# HuggingFace Chat Target Testing - optional

This notebook is designed to demonstrate **instruction models** that use a **chat template**, allowing users to experiment with structured chat-based interactions.  Non-instruct models are excluded to ensure consistency and reliability in the chat-based interactions. More instruct models can be explored on Hugging Face.

## Key Points:

1. **Supported Instruction Models**:
   - This notebook supports the following **instruct models** that follow a structured chat template.

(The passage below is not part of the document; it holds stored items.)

-- ==== Sys2Proof/Machine/Swap.lean ====
section
/-! DEFINITION. Swap.lean: the swap unit: the taker's and the giver's side of a swap, the frames it withdraws and queues again
(R55 to R82). -/

namespace Sys2Proof.Machine

/-! ### Frames that are still wanted (R8, R40, R47, R64, R147, R175) -/

/-- The row is SWAPPING at the term, in a phase the test accepts. -/
def State.swappingAt (s : State) (k : Nat) (t : Term) (phase : SwapPhase → Bool) : Bool :=
  match s.row k with
  | .swapping rt _ _ _ p => rt == t && phase p
  | _ => false

def SwapPhase.isOffered : SwapPhase → Bool
  | .offered => true
  | _ => false

def SwapPhase.isReady : SwapPhase → Bool
  | .ready => true
  | _ => false

def SwapPhase.isDraining : SwapPhase → Bool
  | .draining .. => true
  | _ => false

def TakerStage.isDropping : TakerStage → Bool
  | .dropping _ => true
  | _ => false

/-- A lane of this station has a context of the test's kind. -/
def State.someCtx (s : State) (p : SwapCtx → Bool) : Bool := allLanes.any fun l => p (s.lane l).ctx

/-- The lane that carries the slot as CARRIER, with a GIVER context for it. -/
def State.givingCarrier (s : State) (k : Nat) : Bool :=
  allLanes.any fun l => (s.lane l).role == .carrier && (s.lane l).slot == some k && (s.lane l).ctx.isGiver k

/-- The lane that is TAKER for the slot and ALIGNED or not as the row's SWAP-READY needs. -/
def State.alignedTaker (s : State) (k : Nat) : Bool :=
  allLanes.any fun l =>
    (s.lane l).role == .taker && (s.lane l).ctx.isTaker k && ((s.lane l).taker.any fun t => t.aligned)

/-- The frame is not moot: its owner queues it again after a void outcome or a discard, and does not withdraw it. -/
def State.wants (s : State) : Frame → Bool
  | .quiet subject _ =>
    s.mode == .joined && (stationOf subject).any fun x => (s.peer x).state == .present && (s.peer x).staleMark
  | .cede slot role term lane reason =>
    match reason, carriageRoleOf role, laneOf lane with
    | .reclaimed fs, _, _ => (s.row fs.toNat).isOpen
    | _, some ρ, some l =>
      (s.row slot.toNat).term == some term && (s.row slot.toNat).named ρ == some (s.ownPair l)
    | _, _, _ => false
  | .bid slot _ term lane _ =>
    match laneOf lane with
    | some l =>
      (s.lane l).role == .trial && (s.lane l).slot == some slot.toNat && (s.lane l).bidTerm == some term
        && s.trialStands (s.lane l)
    | none => false
  | .swapOffer slot term =>
    s.givingCarrier slot.toNat &&
      match s.row slot.toNat with
      | .carried t _ (some _) _ => t == term
      | _ => false
  | .swapReady slot term => s.swappingAt slot.toNat term SwapPhase.isOffered && s.alignedTaker slot.toNat
  | .swapGo slot term _ => s.swappingAt slot.toNat term SwapPhase.isReady && s.givingCarrier slot.toNat
  | .swapHold slot term _ =>
    s.swappingAt slot.toNat term SwapPhase.isDraining &&
      s.someCtx fun c => match c with | .taker k _ .draining _ => k == slot.toNat | _ => false
  | .swapDone slot newTerm _ => s.swappingAt slot.toNat (newTerm - 1#16) SwapPhase.isDraining
  | .swapDrop slot term _ => s.swappingAt slot.toNat term fun _ => true
  | _ => false

/-! ### The taker's side (R65 to R70) -/

def State.setCtx (s : State) (l : LaneId) (c : SwapCtx) : State := s.modLane l fun x => { x with ctx := c }

/-- The value of the latest SWAP-HOLD of the slot in the queue, and whether it is on the line (R67). -/
def Link.latestHold (l : Link) (k : Nat) : Option (Bool × Bool) :=
  l.queue.foldl
    (fun acc e =>
      match e.frame with
      | .fixed (.swapHold slot _ hold) => if slot == byteOf k then some (hold == 1#8, e.onLine) else acc
      | _ => acc) none

/-- The queue without its last entry that satisfies the test. -/
def dropLastWhere (p : QEntry → Bool) (queue : List QEntry) : List QEntry :=
  match queue with
  | [] => []
  | e :: rest => if p e && !rest.any p then rest else e :: dropLastWhere p rest

/-- The row's hold, CLEAR outside the phase DRAINING. -/
def Row.hold : Row → Bool
  | .swapping _ _ _ _ (.draining h _) => h
  | _ => false

/-- The taker's comparison of its wanted hold with its pending hold; `fuel` bounds the withdrawals by the queue's length (R67). -/
def State.compareHold (s : State) (k : Nat) (t : Term) (wanted : Bool) : Nat → State
  | 0 => s
  | fuel + 1 =>
    match s.link.latestHold k with
    | some (v, onLine) =>
      if v = wanted then s
      else if onLine then s.send (.swapHold (byteOf k) t (holdByte wanted))
      else
        let isIt := fun e : QEntry => !e.onLine && match e.frame with | .fixed f => isHoldFrame k f | _ => false
        compareHold { s with link := { s.link with queue := dropLastWhere isIt s.link.queue } } k t wanted fuel
    | none => if (s.row k).hold = wanted then s else s.send (.swapHold (byteOf k) t (holdByte wanted))

/-- The comparison for one lane, where it is a taker in DRAINING; it takes the place of a discarded SWAP-HOLD (R67; log 15). -/
def State.holdCheck (s : State) (l : LaneId) : State :=
  match (s.lane l).ctx, (s.lane l).taker with
  | .taker k t .draining _, some tk =>
    let link := { s.link with
      owed := s.link.owed.filter (fun q => !q.meets (isHoldFrame k)), due := s.link.due.filter (fun q => !q.meets (isHoldFrame k)) }
    State.compareHold { s with link := link } k t (!tk.aligned) 9
  | _, _ => s

/-- The taker's comparison at the discard of a SWAP-HOLD: at the end of the event that brought it, and again while the queue has
no room for the frame that the comparison asks for (R67; log 15). -/
def State.holdAgain (l : LaneId) (s : State) : State :=
  match (s.lane l).ctx with
  | .taker k _ _ _ =>
    if s.link.owed.any (QFrame.meets (isHoldFrame k)) then s.holdCheck l else s
  | _ => s

/-- Every lane's comparison at the discard of a SWAP-HOLD. -/
def State.holdsAgain (s : State) : State := s.forLanes State.holdAgain

/-- A frame is handed to the queue outside a settling event; it can put a SWAP-HOLD out (R154, R67). -/
def State.sendOver (s : State) (f : Frame) : State := (s.send f).holdsAgain

/-- The taker opens its gate and queues SWAP-DONE (R68, R69). -/
def State.openTaker (s : State) (l : LaneId) (k : Nat) (t : Term) : State :=
  let s := s.modLane l fun x =>
    { x.openGate with
      taker := x.taker.map fun tk => { tk with trace := [], feeding := false }, ctx := .taker k t .opened none }
  (s.withdraw (isHoldFrame k)).sendOver (.swapDone (byteOf k) (t + 1#16) (byteOf l.val))

/-- The swap unit judges a taker after an arrival (R65, R67 to R69, R121). `was` is the alignment before it, `consumed` says
that the entry marked LAST was consumed, `lost` that it arrived UNALIGNED and was not. -/
def State.judgeTaker (s : State) (l : LaneId) (was consumed lost : Bool) : State :=
  match (s.lane l).ctx, (s.lane l).taker with
  | .taker k t .seeking al, some tk =>
    if !was && tk.aligned then (s.setCtx l (.taker k t .readied al)).send (.swapReady (byteOf k) t) else s
  | .taker k t .readied al, some tk =>
    if was && !tk.aligned && s.link.heldFrame (isReadyFrame k) && !s.link.onLineFrame (isReadyFrame k) then
      (s.withdraw (isReadyFrame k)).setCtx l (.taker k t .seeking al)
    else s
  | .taker k t .draining _, some tk =>
    if consumed || lost || (!tk.aligned && tk.trace.any (·.last)) then s.openTaker l k t
    else if was != tk.aligned then s.holdCheck l
    else s
  | _, _ => s

/-- An entry arrives at a taker's trace (R118 to R121). An entry marked LAST that an UNALIGNED lane's test does not consume makes the
rough cut of R69, also where the test made the lane ALIGNED on older entries: the model's choice (log 53). -/
def State.traceArrival (s : State) (l : LaneId) (e : TraceEntry) : State :=
  match (s.lane l).taker with
  | none => s
  | some tk =>
    if !tk.feeding then s
    else
      match traceStep tk.aligned tk.trace (s.lane l).buffer e with
      | (tr, buf, al, last) =>
        let s := s.modLane l fun x => { x with buffer := buf, taker := some { tk with trace := tr, aligned := al } }
        s.judgeTaker l tk.aligned last (e.last && !tk.aligned && !last)

/-- A record has arrived at an ALIGNED taker's buffer (R120, R121). -/
def State.pairArrival (s : State) (l : LaneId) : State :=
  match (s.lane l).taker with
  | none => s
  | some tk =>
    if !tk.aligned || (s.lane l).gate then s
    else
      match pairUp tk.trace (s.lane l).buffer with
      | (tr, buf, al, last) =>
        let s := s.modLane l fun x => { x with buffer := buf, taker := some { tk with trace := tr, aligned := al } }
        s.judgeTaker l true last false

/-- The align timer expires in SEEKING or READIED (R66). -/
def State.alignExpired (s : State) (l : LaneId) : State :=
  match (s.lane l).ctx with
  | .taker k t .seeking (some _) | .taker k t .readied (some _) =>
    ((s.withdraw (isReadyFrame k)).setCtx l (.taker k t (.dropping .alignTimeout) none)).sendOver
      (.swapDrop (byteOf k) t (DropReason.byte .alignTimeout))
  | _ => s

/-- The stage becomes DRAINING at the completion of SWAP-GO (R66, R67, R69). -/
def State.takerDrains (s : State) (l : LaneId) (k : Nat) (t : Term) : State :=
  let s := s.setCtx l (.taker k t .draining none)
  match (s.lane l).taker with
  | none => s
  | some tk => if !tk.aligned && tk.trace.any (·.last) then s.openTaker l k t else s.holdCheck l

/-- SWAP-GO has been accepted: the taker's side (R66, R67). -/
def State.takerGo (s : State) (l : LaneId) : State :=
  match (s.lane l).ctx with
  | .taker k t .readied _ => s.takerDrains l k t
  | .taker k t (.dropping .alignTimeout) _ =>
    if s.link.onLineFrame (isDropFrame k) then s else (s.withdraw (isDropFrame k)).takerDrains l k t
  | _ => s

/-! ### Contexts that end, frames that are moot (R57, R64, R65, R81) -/

/-- The giver's context of one lane. -/
def State.settleGiver (s : State) (l : LaneId) (k : Nat) (t : Term) (stage : GiverStage) : State :=
  let x := s.lane l
  let offered := stage = .offering ∧ s.link.heldFrame (isOfferFrame k) = true
    ∧ s.wants (.swapOffer (byteOf k) t) = true
  if s.swappingAt k t (fun _ => true) = true ∨ offered then s
  else if s.link.onLineFrame (isOfferFrame k) then s
  else
    let s := (s.withdraw (isGiverFrame k)).endCtx l
    if s.mode = .resting ∧ x.carries k = true ∧ (s.row k).carrier = some (s.ownPair l) then s.giveUp k .carrier l .resting
    else s

/-- The taker's context of one lane. -/
def State.settleTaker (s : State) (l : LaneId) (k : Nat) (t : Term) (stage : TakerStage) (al : Option Nat) : State :=
  if s.swappingAt k t (fun _ => true) then
    let s := s.withdraw fun f => isTakerFrame k f && !s.wants f
    if stage = .readied ∧ s.swappingAt k t SwapPhase.isOffered = true ∧ s.link.heldFrame (isReadyFrame k) = false then
      s.setCtx l (.taker k t .seeking al)
    else s
  else (s.withdraw (isTakerFrame k)).endCtx l

def State.settleSwap (l : LaneId) (s : State) : State :=
  match (s.lane l).ctx with
  | .none => s
  | .giver k t stage _ _ => s.settleGiver l k t stage
  | .taker k t stage al => s.settleTaker l k t stage al

/-! ### Frames that their owners queue again (R8, R64, R147, R175) -/

/-- The frames of the claim and the swap unit that are moot leave the queue, whatever became of the lane that sent them (R64,
R156). A frame that is spoiled on the line is withdrawn here at the next event (log 35). -/
def State.withdrawMoot (s : State) : State := s.withdraw fun f => isClaimOrSwap f && !s.wants f

/-- A frame that its owner queues again, where it is not moot; a SWAP-HOLD is left to the comparison of R67, and a CEDE takes the
place of an old one of its lane that has become moot (R29). -/
def State.sendAgain (s : State) (q : QFrame) : State :=
  match q with
  | .fixed (.swapHold slot _ _) =>
    s.forLanes fun l s => if (s.lane l).ctx.isTaker slot.toNat then s.holdCheck l else s
  | .fixed f => if s.wants f then (s.withdraw fun g => isSameCede f g && !s.wants g).send f else s
  | _ => s

/-- The frames that fell due at a completed frame are queued again; what the queue discards meanwhile waits for the next one (R64,
R147, R175). -/
def State.sendDue (s : State) : State :=
  s.link.due.foldl State.sendAgain { s with link := { s.link with due := [] } }

end Sys2Proof.Machine
end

These are examples, and more instruct models are available on Hugging Face:
     - `HuggingFaceTB/SmolLM-360M-Instruct`
     - `microsoft/Phi-3-mini-4k-instruct`

     - `...`

2. **Excluded Models**:
   - Non-instruct models (e.g., `"google/gemma-2b"`, `"princeton-nlp/Sheared-LLaMA-1.3B-ShareGPT"`) are **not included** in this demo, as they do not follow the structured chat template required for the current local Hugging Face model support.

3. **Model Response Times**:
   - The tests were conducted using a CPU, and the following are the average response times for each model:
     - `HuggingFaceTB/SmolLM-1.7B-Instruct`: 5.87 seconds
     - `HuggingFaceTB/SmolLM-135M-Instruct`: 3.09 seconds
     - `HuggingFaceTB/SmolLM-360M-Instruct`: 3.31 seconds
     - `microsoft/Phi-3-mini-4k-instruct`: 4.89 seconds
     - `Qwen/Qwen2-0.5B-Instruct`: 1.38 seconds
     - `Qwen/Qwen2-1.5B-Instruct`: 2.96 seconds
     - `stabilityai/stablelm-2-zephyr-1_6b`: 5.31 seconds
     - `stabilityai/stablelm-zephyr-3b`: 8.37 seconds


In [1]:
import time
from pyrit.prompt_target import HuggingFaceChatTarget
from pyrit.orchestrator import PromptSendingOrchestrator

# models to test
model_id = "HuggingFaceTB/SmolLM-135M-Instruct"

# List of prompts to send
prompt_list = ["What is 3*3? Give me the solution.", "What is 4*4? Give me the solution."]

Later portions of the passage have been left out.